On Saint Laurent's negative comments about Ford's work for the house: "It's always disappointing when someone you admire so much says something negative, but I understood it. Honestly, I have tremendous admiration for Yves. He was a great, great fashion designer and a great, astute businessman. I have so much respect for him. In the Sixties and Seventies he was just it."
Ralph Lauren: "I always admired Saint Laurent for his complete devotion to fashion and for his vision. He will be remembered as one of the great designers of his time."
Naomi Campbell: "I spent lots of great moments with Yves Saint Laurent; I did so many campaigns with him. What was funny was when I first arrived at the house, I was a baby and I used to play on that. He would ask me if I liked what I was wearing and I would always tell him the truth, such as I don't like the red lipstick because it makes me feel old. But he had a great sense of humor. He didn't miss a thing. He was very smart. He had a twinkle in his eye. It feels really surreal for me to be doing the fall campaign without him, but I heard he was happy that I was back in the campaign. He was such an important designer for women of color. I have so many fun memories of seeing him in Morocco. I remember around three years ago bumping into him in Marrakech walking his dog, and I was so happy to see him there. I found him fascinating, he didn't say much, but so much came from his aura."
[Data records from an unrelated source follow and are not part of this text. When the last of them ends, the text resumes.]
/-! ### Good states (R213, R216, R240, R254) -/

/-- The step counter's successor names a step (R33). -/
theorem advance_ne_s0 (n : StepNo) : n.advance ≠ .s0 := by
  cases n <;> nofun

/-- A script of key data stays one when its first periods have gone by (R211). -/
theorem keys_drop_legal {s : State} (h : s.keys.all isKeyData = true) (n : Nat) :
    (s.keys.drop n).all isKeyData = true :=
  List.all_eq_true.mpr fun v hv => List.all_eq_true.mp h v (List.mem_of_mem_drop hv)

/-- Reset leads from a good state to a good state (R42, R240). -/
theorem Inv.resetRegisters {s : State} (h : Inv s) : Inv (resetRegisters s) where
  memory := h.memory
  buffer := bufferHoldsKeyInState3_cleared
  bufferLegal := rfl
  keysLegal := h.keysLegal
  exitStops := fun _ => rfl
  stepNamed := nofun
  resetHeld := fun _ => resetRegisters_idem s

/-- The start of a run leads from a good state with Exit = 0 to a good state (R242, R245). -/
theorem Inv.startRun {s : State} (h : Inv s) (hoff : s.resetSwitch = false) (hx : s.exitFlag = false) :
    Inv (startRun s) where
  memory := h.memory
  buffer := h.buffer
  bufferLegal := h.bufferLegal
  keysLegal := h.keysLegal
  exitStops := by simp [hx]
  stepNamed := nofun
  resetHeld := by simp [hoff]

/-- The end of a run keeps a state good (R112, R254). -/
theorem Inv.halt {s : State} (h : Inv s) (hoff : s.resetSwitch = false) : Inv (halt s) where
  memory := h.memory
  buffer := h.buffer
  bufferLegal := h.bufferLegal
  keysLegal := h.keysLegal
  exitStops := fun _ => rfl
  stepNamed := nofun
  resetHeld := by simp [hoff]

/-- The end of an instruction keeps a state good, whatever it wrote: the keyboard has gone through five transitions (R218). -/
theorem Inv.retire {s : State} {m : Memory} (h : Inv s) (hoff : s.resetSwitch = false) (hm : MemoryAfter s m)
    (isRead : Bool) (l : Latches) (target : Word) (d : Reg) (v : Word) :
    Inv (retire { s with mem := m } isRead l target d v) where
  memory := hm.wf h.memory
  buffer := kbdInstr_buffer isRead h.buffer
  bufferLegal := kbdInstr_bufferLegal isRead h.keysLegal h.bufferLegal
  keysLegal := keys_drop_legal h.keysLegal 5
  exitStops := h.exitStops
  stepNamed := nofun
  resetHeld := by simp [hoff]

/-- The end of a clock period keeps a state good, whatever its signals: the keyboard has gone through one transition
(R213, R247). -/
theorem Inv.latchAll {s : State} {m : Memory} (h : Inv s) (hoff : s.resetSwitch = false) (hm : MemoryAfter s m)
    (c : Control) (n : Word) (e : Bool) : Inv (latchAll c s n m (kbdTick s.kbd (s.keyIn 1) e).1) where
  memory := hm.wf h.memory
  buffer := kbdTick_buffer _ e h.buffer
  bufferLegal := kbdTick_bufferLegal e (keyIn_legal h.keysLegal 1) h.bufferLegal
  keysLegal := keys_drop_legal h.keysLegal 1
  exitStops := h.exitStops
  stepNamed := fun _ => advance_ne_s0 s.stepNo
  resetHeld := by simp [hoff]

/-- Every instruction keeps a state good while Reset is off. -/
theorem exec_keepsInv {i : Instr} {s t : State} (hs : Inv s) (hoff : s.resetSwitch = false)
    (h : exec i s = .next t) : Inv t := by
  rcases exec_next h with ⟨-, -, rfl⟩ | ⟨-, m, isRead, l, target, d, v, hm, rfl⟩
  · exact hs.halt hoff
  · exact hs.retire hoff hm isRead l target d v

/-- Every clock period keeps a state good while Reset is off. -/
theorem clockPeriod_keepsInv {s t : State} (hs : Inv s) (hoff : s.resetSwitch = false) (h : clockPeriod s = .next t) :
    Inv t := by
  obtain ⟨n, m, hm, rfl⟩ := clockPeriod_next h
  exact hs.latchAll hoff hm _ n _

/-! ### ROM and the switches (R35, R52, R69) -/

/-- Every word of ROM and the position of every switch is unchanged. -/
structure RomAndSwitchesSame (s t : State) : Prop where
  rom : ∀ a, a < 256 → t.word a = s.word a
  startup : t.startup = s.startup
  resetSwitch : t.resetSwitch = s.resetSwitch
  automatic : t.automatic = s.automatic

/-- With no switch moved it is enough that memory is as an instruction leaves it. -/
theorem MemoryAfter.romAndSwitchesSame {s t : State} (hm : MemoryAfter s t.mem) (hstart : t.startup = s.startup)
    (hreset : t.resetSwitch = s.resetSwitch) (hauto : t.automatic = s.automatic) : RomAndSwitchesSame s t :=
  ⟨fun _ ha => word_congr (hm.rom ha), hstart, hreset, hauto⟩

theorem exec_romAndSwitchesSame {i : Instr} {s t : State} (h : exec i s = .next t) : RomAndSwitchesSame s t := by
  rcases exec_next h with ⟨-, -, rfl⟩ | ⟨-, m, isRead, l, target, d, v, hm, rfl⟩
  · exact MemoryAfter.romAndSwitchesSame (.inl rfl) rfl rfl rfl
  · exact MemoryAfter.romAndSwitchesSame hm rfl rfl rfl

theorem clockPeriod_romAndSwitchesSame {s t : State} (h : clockPeriod s = .next t) : RomAndSwitchesSame s t := by
  obtain ⟨n, m, hm, rfl⟩ := clockPeriod_next h
  exact MemoryAfter.romAndSwitchesSame hm rfl rfl rfl

theorem step_romAndSwitchesSame {s t : State} (h : step s = .next t) : RomAndSwitchesSame s t := by
  rcases step_next h with ⟨-, rfl⟩ | ⟨-, -, w, -, hx⟩ | ⟨-, -, hc⟩ | ⟨-, -, -, rfl⟩ | ⟨-, -, -, -, rfl⟩
  case inl => exact MemoryAfter.romAndSwitchesSame (.inl rfl) rfl rfl rfl
  case inr.inl => exact exec_romAndSwitchesSame hx
  case inr.inr.inl => exact clockPeriod_romAndSwitchesSame hc
  case inr.inr.inr.inl => exact MemoryAfter.romAndSwitchesSame (.inl rfl) rfl rfl rfl
  case inr.inr.inr.inr => exact MemoryAfter.romAndSwitchesSame (.inl rfl) rfl rfl rfl

/-! ### A store and a load (R62, R63, R141, R142) -/

/-- `s` with a word stored in memory. -/
def storeWord (s : State) (a : Nat) (v : Word) : State := { s with mem := s.mem.store a v }

@[simp] theorem storeWord_word_self (s : State) (a : Nat) (v : Word) : (storeWord s a v).word a = v := by
  simp [State.word, storeWord]

theorem storeWord_word_of_ne (s : State) {a b : Nat} (v : Word) (h : b ≠ a) :
    (storeWord s a v).word b = s.word b :=
  word_congr (lookup_store_of_ne s.mem v h)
Christian Lacroix: "I can still remember the veritable shock I felt as a child (I was six years old) looking at the cover of "Paris Match" showing Yves Saint Laurent between the short wedding dress of his first collection for Dior and a red garment bag. It was simply a shock of modernity, palpable for a child because it represented an era, the beginning of a new world, ahead of its time even because it was March 1, 1958, and it already heralded the birth of the Sixties. We didn't meet very often and only had rare but intense discussions. He insisted on the importance of longevity and the suffering of creation. The memories I keep personally in mind — the shoulders, large pants or dotted, flowery or lace dresses, a Forties boater hat — it's actually the image of his mother, Madame Saint Laurent, that her son has propagated during nearly half a century."
Bethy Lagardère: "It is an immense loss for France and the world. Each season, we felt the same emotion, there weren't highs and lows. He gave us the power to live differently, to be stronger. I met him in 1974. I was presented to be a house model. After a few days, I decided to quit. It's a decision I've always regretted. He did many things first. He had a lot of audacity. He dared all, introducing women of color; he launched models' careers. Yet while he was so daring in his public life, in private he was completely the opposite. He was the most gentle, kind man. I saw him often in Tangiers, which was always a pleasure. He showed me his garden there: simple and elegant."
Carla Sarkozy, first lady of France: "My heart is broken when I think of Monsieur Saint Laurent. He was an artist and an exceptional human being. He enhanced not only beauty, but also the strength of women. It is a great honor to have worked with him."
Alber Elbaz: "He was [at once] a myth and someone I worked with. Maybe he is no longer with us, but his work is still with us. He changed not only fashion, but the way women dressed and that will never die. He invented today's concept of ready-to-wear when he launched Rive Gauche. [Then with] the use of art and music and inspiration from everyday life, he turned fashion into such a fantasy reality."